EXERCISE: Compute how many lines in the listing below hold the string "runDrill", then state only the result.

□ □ □

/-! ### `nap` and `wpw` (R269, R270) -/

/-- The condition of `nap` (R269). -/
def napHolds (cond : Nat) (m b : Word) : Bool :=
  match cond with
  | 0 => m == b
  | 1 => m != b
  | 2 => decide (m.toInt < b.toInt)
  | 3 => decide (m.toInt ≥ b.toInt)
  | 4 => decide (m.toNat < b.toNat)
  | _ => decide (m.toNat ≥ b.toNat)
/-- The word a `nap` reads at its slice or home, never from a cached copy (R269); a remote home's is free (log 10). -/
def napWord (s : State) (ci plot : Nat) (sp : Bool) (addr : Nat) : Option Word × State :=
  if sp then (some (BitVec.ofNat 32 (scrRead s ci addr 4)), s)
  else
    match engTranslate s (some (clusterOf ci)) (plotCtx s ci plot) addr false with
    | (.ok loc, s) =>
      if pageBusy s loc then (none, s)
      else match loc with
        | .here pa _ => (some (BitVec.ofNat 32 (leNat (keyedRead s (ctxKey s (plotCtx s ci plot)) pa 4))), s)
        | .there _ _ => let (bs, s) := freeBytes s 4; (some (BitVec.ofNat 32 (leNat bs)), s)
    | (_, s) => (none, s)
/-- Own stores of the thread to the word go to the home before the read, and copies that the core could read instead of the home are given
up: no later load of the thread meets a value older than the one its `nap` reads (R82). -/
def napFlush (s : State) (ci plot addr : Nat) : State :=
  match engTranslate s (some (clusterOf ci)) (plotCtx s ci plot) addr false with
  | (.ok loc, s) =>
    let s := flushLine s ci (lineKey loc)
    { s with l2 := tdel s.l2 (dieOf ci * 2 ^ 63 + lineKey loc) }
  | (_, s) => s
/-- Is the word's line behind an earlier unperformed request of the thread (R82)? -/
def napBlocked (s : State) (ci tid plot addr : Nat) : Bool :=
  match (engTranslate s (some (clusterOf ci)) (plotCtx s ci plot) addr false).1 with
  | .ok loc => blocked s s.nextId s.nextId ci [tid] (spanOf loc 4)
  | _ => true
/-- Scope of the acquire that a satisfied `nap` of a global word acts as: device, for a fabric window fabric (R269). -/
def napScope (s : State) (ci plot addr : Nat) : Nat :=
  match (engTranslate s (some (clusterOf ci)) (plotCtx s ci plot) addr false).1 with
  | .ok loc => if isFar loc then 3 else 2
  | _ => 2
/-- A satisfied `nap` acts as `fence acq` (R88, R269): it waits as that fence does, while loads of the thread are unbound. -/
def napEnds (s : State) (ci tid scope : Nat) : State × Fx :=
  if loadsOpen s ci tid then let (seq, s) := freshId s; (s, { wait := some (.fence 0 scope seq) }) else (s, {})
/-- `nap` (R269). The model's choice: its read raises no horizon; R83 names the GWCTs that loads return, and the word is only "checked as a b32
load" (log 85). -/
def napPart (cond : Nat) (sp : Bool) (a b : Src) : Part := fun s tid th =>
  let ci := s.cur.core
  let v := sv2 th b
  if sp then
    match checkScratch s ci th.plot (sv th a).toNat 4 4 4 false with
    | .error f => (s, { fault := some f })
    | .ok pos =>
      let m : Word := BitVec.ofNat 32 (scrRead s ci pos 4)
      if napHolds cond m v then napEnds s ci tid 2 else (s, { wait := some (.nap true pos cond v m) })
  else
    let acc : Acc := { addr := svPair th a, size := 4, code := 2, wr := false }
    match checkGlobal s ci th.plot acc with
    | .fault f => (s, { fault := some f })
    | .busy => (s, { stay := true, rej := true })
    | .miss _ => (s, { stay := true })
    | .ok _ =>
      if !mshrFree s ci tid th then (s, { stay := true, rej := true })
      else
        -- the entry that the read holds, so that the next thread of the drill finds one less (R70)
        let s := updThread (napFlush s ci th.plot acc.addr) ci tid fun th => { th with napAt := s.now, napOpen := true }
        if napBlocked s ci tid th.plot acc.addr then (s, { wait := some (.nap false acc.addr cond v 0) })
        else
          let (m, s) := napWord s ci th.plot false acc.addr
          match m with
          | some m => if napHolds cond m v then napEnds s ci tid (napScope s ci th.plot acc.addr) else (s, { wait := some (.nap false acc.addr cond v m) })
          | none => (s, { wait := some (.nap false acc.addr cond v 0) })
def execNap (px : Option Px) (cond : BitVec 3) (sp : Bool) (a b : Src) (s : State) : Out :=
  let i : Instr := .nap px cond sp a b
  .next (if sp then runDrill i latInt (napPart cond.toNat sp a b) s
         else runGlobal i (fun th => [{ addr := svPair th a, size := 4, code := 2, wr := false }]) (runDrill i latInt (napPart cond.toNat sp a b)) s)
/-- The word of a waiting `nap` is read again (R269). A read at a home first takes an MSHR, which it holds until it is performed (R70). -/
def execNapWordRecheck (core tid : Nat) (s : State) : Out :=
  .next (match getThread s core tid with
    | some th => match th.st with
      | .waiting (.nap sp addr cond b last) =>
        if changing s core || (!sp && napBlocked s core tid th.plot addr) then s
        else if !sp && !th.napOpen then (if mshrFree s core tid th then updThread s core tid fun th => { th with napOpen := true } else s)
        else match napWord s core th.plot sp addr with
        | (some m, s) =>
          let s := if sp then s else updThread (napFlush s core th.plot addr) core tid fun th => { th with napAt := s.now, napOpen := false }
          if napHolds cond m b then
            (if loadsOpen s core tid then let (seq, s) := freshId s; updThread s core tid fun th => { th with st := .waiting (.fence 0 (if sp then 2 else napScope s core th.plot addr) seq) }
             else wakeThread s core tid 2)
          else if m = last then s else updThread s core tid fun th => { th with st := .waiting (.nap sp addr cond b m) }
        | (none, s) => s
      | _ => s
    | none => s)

□ □ □

RESPONSE BOX: 2